- **Given records**

-- ==== Sys2Proof/Certificates/Slice0/Obligations.lean ====
section
/-! DEFINITION. The statements for the provers. Each says its rule of spec/ in its docstring; a clause that is the model's own choice names its log entry. -/
section Statements

open Sys2Proof Sys2Proof.Machine

/-! ## The queue and the step (logs 1 to 3) -/

/-- A step runs the command or event at the front of the queue on the state with the queue's rest (log 2).
With nothing waiting the part idles, the model's choice (log 2). -/
def Obligations.StepTakesTheFrontOfTheQueue : Prop :=
  (∀ (c : Instr) (s : State) (rest : List Instr),
    s.pending = c :: rest → step s = exec c { s with pending := rest }) ∧
  ∀ s : State, s.pending = [] → step s = .next s

/-- Every command and event answers a next state, since the part keeps running through every error it meets (00_scope.md,
Functional overview), and leaves the queue of those that wait as it was (log 2). -/
def Obligations.EveryEventCompletesAndKeepsTheQueue : Prop :=
  ∀ (c : Instr) (s : State), ∃ t, exec c s = .next t ∧ t.pending = s.pending

/-- A management command is taken exactly when it is the next command of the request in execution, and is otherwise left
alone, the model's reading (log 3).
An unknown code answers BAD_COMMAND, and a wrong argument length BAD_ARGUMENT, with no data and no block reached (R163). -/
def Obligations.CommandsAreTakenInTurnAndChecked : Prop :=
  (∀ (code : Byte) (args : List Byte) (s : State),
    (s.commandDue code args = true ↔
      s.pins.reset = false ∧ ∃ x, s.agent.state = .executing x ∧ x.stop = false ∧
        x.commands[x.index]? = some { code := code, args := args }) ∧
    (s.commandDue code args = false → exec (commandRow code args) s = .next s)) ∧
  ∀ (code : Byte) (args : List Byte) (s : State), s.commandDue code args = true →
    (argumentLength code = none →
      exec (.unknownCommand code args) s = .next (s.answered code .badCommand [])) ∧
    ∀ n, argumentLength code = some n → args.length ≠ n →
      exec (commandRow code args) s = .next (s.answered code .badArgument [])

/-! ## The agent (R157 to R174) -/

/-- A result is recorded and the next command waits; or, at the last command or under the stop-on-error flag, the commands
left are NOT_ATTEMPTED, and the response is placed and stored with the request's key (R164, R166). -/
def Obligations.AResultIsRecordedOrEndsTheRequest : Prop :=
  ∀ (s : State) (x : Execution) (code : Byte) (status : Status) (data : List Byte),
    s.agent.state = .executing x → x.stop = false →
    let result : CommandResult := { code := code, status := status, data := data }
    let left := x.commands.drop (x.index + 1)
    let all := x.results ++ [result] ++ left.map fun c => { code := c.code, status := .notAttempted, data := [] }
    let response := buildResponse x.request s.up.ownTag (overallStatus all) all
    (left ≠ [] ∧ (x.stopOnError = false ∨ status = .ok) →
      s.answered code status data =
        { s with agent := { s.agent with
          state := .executing { x with index := x.index + 1, results := x.results ++ [result] } } }) ∧
    (left = [] ∨ x.stopOnError = true ∧ status ≠ .ok →
      s.answered code status data =
        { s with agent := { s.agent with
          state := .idle
          responses := s.agent.responses.map (readyClaimed response)
          replay := some
            { source := leadSource x.request, sequence := leadSequence x.request, response := response } } })

/-- A response's lead and body, byte by byte, from the request it answers (R165, R189, R190). -/
def Obligations.ResponsesAreBuiltFromTheirRequests : Prop :=
  (∀ (request : List Byte) (ownTag : Tag) (overall : Status) (results : List CommandResult),
    buildResponse request ownTag overall results =
      bytes16 (num16At request 2) ++ bytes16 ownTag.toNat ++
        [BitVec.ofNat 8 (3 * 16 + byteAt request 4 % 16), request.getD 5 0#8] ++
        bytes16 (num16At request 6) ++
        bytes16 (12 + (2 + (results.map fun r => 3 + r.data.length).sum) + 4) ++
        bytes16 (num16At request 10) ++
        [BitVec.ofNat 8 (statusCode overall), BitVec.ofNat 8 results.length] ++
        results.flatMap fun r =>
          [r.code, BitVec.ofNat 8 (statusCode r.status), BitVec.ofNat 8 r.data.length] ++ r.data) ∧
    ∀ results : List CommandResult,
      ((∀ r ∈ results, r.status = .ok) → overallStatus results = .ok) ∧
      ∀ (before : List CommandResult) (r : CommandResult) (after : List CommandResult),
        results = before ++ r :: after → (∀ q ∈ before, q.status = .ok) → r.status ≠ .ok →
          overallStatus results = r.status

/-- A take frees the oldest request's slot, claims an entry, and answers a replay, a malformed request, or begins execution
(R157, R160 to R163). -/
def Obligations.ATakeReplaysRefusesOrExecutes : Prop :=
  ∀ (s : State) (slot : SlotId) (others : List SlotId) (frame : List Byte),
    s.pins.reset = false → s.agent.state = .idle → s.agent.responses.length < 4 →
    s.agent.waitOrder = slot :: others → s.agent.slots[slot] = .waiting frame →
    let request := frame.take (frame.length - 4)
    let claimed : Agent :=
      { s.agent with
        slots := s.agent.slots.set slot .free
        waitOrder := others
        taken := s.agent.taken + 1 }
    let key : Tag × Tag := (leadSource request, leadSequence request)
    (∀ m, s.agent.replay = some m → key = (m.source, m.sequence) →
      exec .take s = .next { s with agent := { claimed with
        responses := s.agent.responses.map (readyClaimed m.response) ++ [.ready m.response]
        replayed := s.agent.replayed + 1 } }) ∧
    ((∀ m, s.agent.replay = some m → key ≠ (m.source, m.sequence)) →
      (parseBody (request.drop 12) = none →
        exec .take s = .next { s with agent := { claimed with
          responses :=
            s.agent.responses.map (readyClaimed (buildResponse request s.up.ownTag .malformed [])) ++
              [.ready (buildResponse request s.up.ownTag .malformed [])]
          replay := some
            { source := leadSource request, sequence := leadSequence request,
              response := buildResponse request s.up.ownTag .malformed [] }
          malformed := s.agent.malformed + 1 } }) ∧
      ∀ stopOnError commands, parseBody (request.drop 12) = some (stopOnError, commands) →
        exec .take s = .next { s with agent := { claimed with
          responses := s.agent.responses ++ [.claimed]
          state := .executing
            { request := request, commands := commands, stopOnError := stopOnError, index := 0, results := [],
              stop := false } } })

/-- Every request body of one to eight well-formed commands is read back as exactly those commands (R161, R190, R191).
A request body that is read is exactly the encoding of what was read, with one to eight commands (R161). -/
def Obligations.RequestsAreReadBackAsTheirCommands : Prop :=
  (∀ (stopOnError : Bool) (rows : List Instr) (commands : List Command),
    (∀ i ∈ rows, i.wellFormed = true) →
    rows.map commandCode = commands.map (fun c => some (c.code, c.args)) →
    1 ≤ commands.length → commands.length ≤ 8 →
      parseBody (encodeRequest stopOnError commands) = some (stopOnError, commands) ∧
        commands.map (fun c => commandRow c.code c.args) = rows) ∧
  ∀ (body : List Byte) (stopOnError : Bool) (commands : List Command),
    parseBody body = some (stopOnError, commands) →
      body = encodeRequest stopOnError commands ∧ 1 ≤ commands.length ∧ commands.length ≤ 8

/-- RESTART with no arguments ends the request, leaves later commands NOT_ATTEMPTED, places its response and makes the agent
RESTART_PENDING; nothing else changes (R171). -/
def Obligations.RestartWaitsForItsResponse : Prop :=
  ∀ (s : State) (x : Execution), s.commandDue 0x19#8 [] = true → s.agent.state = .executing x →
    let all := x.results ++ [{ code := 0x19#8, status := .ok, data := [] }] ++
      (x.commands.drop (x.index + 1)).map fun c => { code := c.code, status := .notAttempted, data := [] }
    let response := buildResponse x.request s.up.ownTag (overallStatus all) all
    exec (.restart []) s = .next { s with agent := { s.agent with
      state := .restartPending
      responses := s.agent.responses.map (readyClaimed response)
      replay := some
        { source := leadSource x.request, sequence := leadSequence x.request, response := response } } }

/-- READ_STATUS answers OK with the sixteen bytes of its result and changes nothing else (R169, R191).
READ_COUNTERS answers OK with the counters of its scope as read, and with the clear argument sets them to 0 (R170, R191, R24). -/
def Obligations.StatusAndCountersAreReported : Prop :=
  (∀ s : State, s.commandDue 0x17#8 [] = true →
    exec (.readStatus []) s = .next (s.answered 0x17#8 .ok
      (bytes16 s.up.ownTag.toNat ++ bytes16 s.pacing.epochCounter.toNat ++ bytes16 s.store.freeBlocks.length ++
        bytesBool s.store.pauseCondition ++
        bytesBool (s.store.pauseCondition || s.up.restartCondition || s.pins.reset) ++
        bytesBool s.scheduler.releaseEnable ++ bytesBool s.scheduler.quenchFlag ++
        bytesBool s.pins.quench ++ bytesBool s.pins.dhold ++ bytes32 s.agent.restartCount.toNat))) ∧
  ∀ (s : State) (args : List Byte), s.commandDue 0x18#8 args = true → args.length = 3 →
    (0x104 < num16At args 0 ∨ 1 < byteAt args 2 →
      exec (.readCounters args) s = .next (s.answered 0x18#8 .badArgument [])) ∧
    ∀ clear : Bool, byteAt args 2 = clear.toNat →
      (∀ f : FlowId, f.val = num16At args 0 →
        exec (.readCounters args) s = .next
          ((if clear then s.setFlow f { s.flow f with counters :=
              { acceptedFrames := 0#32, acceptedBytes := 0#32, releasedFrames := 0#32, releasedBytes := 0#32,
                limit := 0#32, head := 0#32, closed := 0#32, flushed := 0#32, stale := 0#32, pool := 0#32 } }
            else s).answered 0x18#8 .ok
              (bytes32 (s.flow f).counters.acceptedFrames.toNat ++ bytes32 (s.flow f).counters.acceptedBytes.toNat ++
                bytes32 (s.flow f).counters.releasedFrames.toNat ++ bytes32 (s.flow f).counters.releasedBytes.toNat ++
                bytes32 (s.flow f).counters.limit.toNat ++ bytes32 (s.flow f).counters.head.toNat ++
                bytes32 (s.flow f).counters.closed.toNat ++ bytes32 (s.flow f).counters.flushed.toNat ++
                bytes32 (s.flow f).counters.stale.toNat ++ bytes32 (s.flow f).counters.pool.toNat))) ∧
      (num16At args 0 = 0x100 →
        exec (.readCounters args) s = .next
          ((if clear then { s with classifier := { s.classifier with noMatch := 0#32 } } else s).answered 0x18#8 .ok
            (bytes32 s.classifier.noMatch.toNat))) ∧
      (num16At args 0 = 0x101 →
        exec (.readCounters args) s = .next
          ((if clear then { s with up := { s.up with
              framesReceived := 0#32, leadErrors := 0#32, lengthErrors := 0#32, checkErrors := 0#32, aborts := 0#32 } }
            else s).answered 0x18#8 .ok
              (bytes32 s.up.framesReceived.toNat ++ bytes32 s.up.leadErrors.toNat ++
                bytes32 s.up.lengthErrors.toNat ++ bytes32 s.up.checkErrors.toNat ++ bytes32 s.up.aborts.toNat))) ∧
      (num16At args 0 = 0x102 →
        exec (.readCounters args) s = .next
          ((if clear then { s with down := { s.down with framesSent := 0#32, bytesSent := 0#32 } } else s).answered
            0x18#8 .ok (bytes32 s.down.framesSent.toNat ++ bytes32 s.down.bytesSent.toNat))) ∧
      (num16At args 0 = 0x103 →
        exec (.readCounters args) s = .next
          ((if clear then { s with agent := { s.agent with
              taken := 0#32, lost := 0#32, replayed := 0#32, malformed := 0#32 } }
            else s).answered 0x18#8 .ok
              (bytes32 s.agent.taken.toNat ++ bytes32 s.agent.lost.toNat ++ bytes32 s.agent.replayed.toNat ++
                bytes32 s.agent.malformed.toNat))) ∧
      (num16At args 0 = 0x104 →
        exec (.readCounters args) s = .next
          ((if clear then { s with notices := { s.notices with
              built := 0#32, repeats := 0#32, acks := 0#32, staleAcks := 0#32 } }
            else s).answered 0x18#8 .ok
              (bytes32 s.notices.built.toNat ++ bytes32 s.notices.repeats.toNat ++ bytes32 s.notices.acks.toNat ++
                bytes32 s.notices.staleAcks.toNat)))
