/-! ## Reports and the pause test -/

@[simp] theorem State.report_flows (k : NoticeKind) (f : FlowId) : (s.report k f).flows = s.flows := rfl
@[simp] theorem State.report_store (k : NoticeKind) (f : FlowId) : (s.report k f).store = s.store := rfl
@[simp] theorem State.report_classifier (k : NoticeKind) (f : FlowId) : (s.report k f).classifier = s.classifier := rfl
@[simp] theorem State.report_pacing (k : NoticeKind) (f : FlowId) : (s.report k f).pacing = s.pacing := rfl
@[simp] theorem State.report_scheduler (k : NoticeKind) (f : FlowId) : (s.report k f).scheduler = s.scheduler := rfl
@[simp] theorem State.report_up (k : NoticeKind) (f : FlowId) : (s.report k f).up = s.up := rfl
@[simp] theorem State.report_down (k : NoticeKind) (f : FlowId) : (s.report k f).down = s.down := rfl
@[simp] theorem State.report_agent (k : NoticeKind) (f : FlowId) : (s.report k f).agent = s.agent := rfl
@[simp] theorem State.report_pins (k : NoticeKind) (f : FlowId) : (s.report k f).pins = s.pins := rfl
@[simp] theorem State.report_pending (k : NoticeKind) (f : FlowId) : (s.report k f).pending = s.pending := rfl
@[simp] theorem State.report_flow (k : NoticeKind) (f : FlowId) (g : FlowId) : (s.report k f).flow g = s.flow g := rfl
@[simp] theorem State.reportGlobal_flows (k : NoticeKind) : (s.reportGlobal k).flows = s.flows := rfl
@[simp] theorem State.reportGlobal_store (k : NoticeKind) : (s.reportGlobal k).store = s.store := rfl
@[simp] theorem State.reportGlobal_classifier (k : NoticeKind) : (s.reportGlobal k).classifier = s.classifier := rfl
@[simp] theorem State.reportGlobal_pacing (k : NoticeKind) : (s.reportGlobal k).pacing = s.pacing := rfl
@[simp] theorem State.reportGlobal_scheduler (k : NoticeKind) : (s.reportGlobal k).scheduler = s.scheduler := rfl
@[simp] theorem State.reportGlobal_up (k : NoticeKind) : (s.reportGlobal k).up = s.up := rfl
@[simp] theorem State.reportGlobal_down (k : NoticeKind) : (s.reportGlobal k).down = s.down := rfl
@[simp] theorem State.reportGlobal_agent (k : NoticeKind) : (s.reportGlobal k).agent = s.agent := rfl
@[simp] theorem State.reportGlobal_pins (k : NoticeKind) : (s.reportGlobal k).pins = s.pins := rfl
@[simp] theorem State.reportGlobal_pending (k : NoticeKind) : (s.reportGlobal k).pending = s.pending := rfl
@[simp] theorem State.reportGlobal_flow (k : NoticeKind) (g : FlowId) : (s.reportGlobal k).flow g = s.flow g := rfl
@[simp] theorem State.pauseTest_flows : s.pauseTest.flows = s.flows := by
  unfold State.pauseTest; repeat' split
  all_goals rfl
@[simp] theorem State.pauseTest_classifier : s.pauseTest.classifier = s.classifier := by
  unfold State.pauseTest; repeat' split
  all_goals rfl
@[simp] theorem State.pauseTest_pacing : s.pauseTest.pacing = s.pacing := by
  unfold State.pauseTest; repeat' split
  all_goals rfl
@[simp] theorem State.pauseTest_scheduler : s.pauseTest.scheduler = s.scheduler := by
  unfold State.pauseTest; repeat' split
  all_goals rfl
@[simp] theorem State.pauseTest_up : s.pauseTest.up = s.up := by
  unfold State.pauseTest; repeat' split
  all_goals rfl
@[simp] theorem State.pauseTest_down : s.pauseTest.down = s.down := by
  unfold State.pauseTest; repeat' split
  all_goals rfl
@[simp] theorem State.pauseTest_agent : s.pauseTest.agent = s.agent := by
  unfold State.pauseTest; repeat' split
  all_goals rfl
@[simp] theorem State.pauseTest_pins : s.pauseTest.pins = s.pins := by
  unfold State.pauseTest; repeat' split
  all_goals rfl
@[simp] theorem State.pauseTest_pending : s.pauseTest.pending = s.pending := by
  unfold State.pauseTest; repeat' split
  all_goals rfl
@[simp] theorem State.pauseTest_flow  (g : FlowId) : s.pauseTest.flow g = s.flow g := by simp [State.flow]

- **Exercise prompt**
The word "pauseCondition" may appear in several lines of the data; copy every line where it does.

- **Answer section**
        bytesBool s.store.pauseCondition ++
        bytesBool (s.store.pauseCondition || s.up.restartCondition || s.pins.reset) ++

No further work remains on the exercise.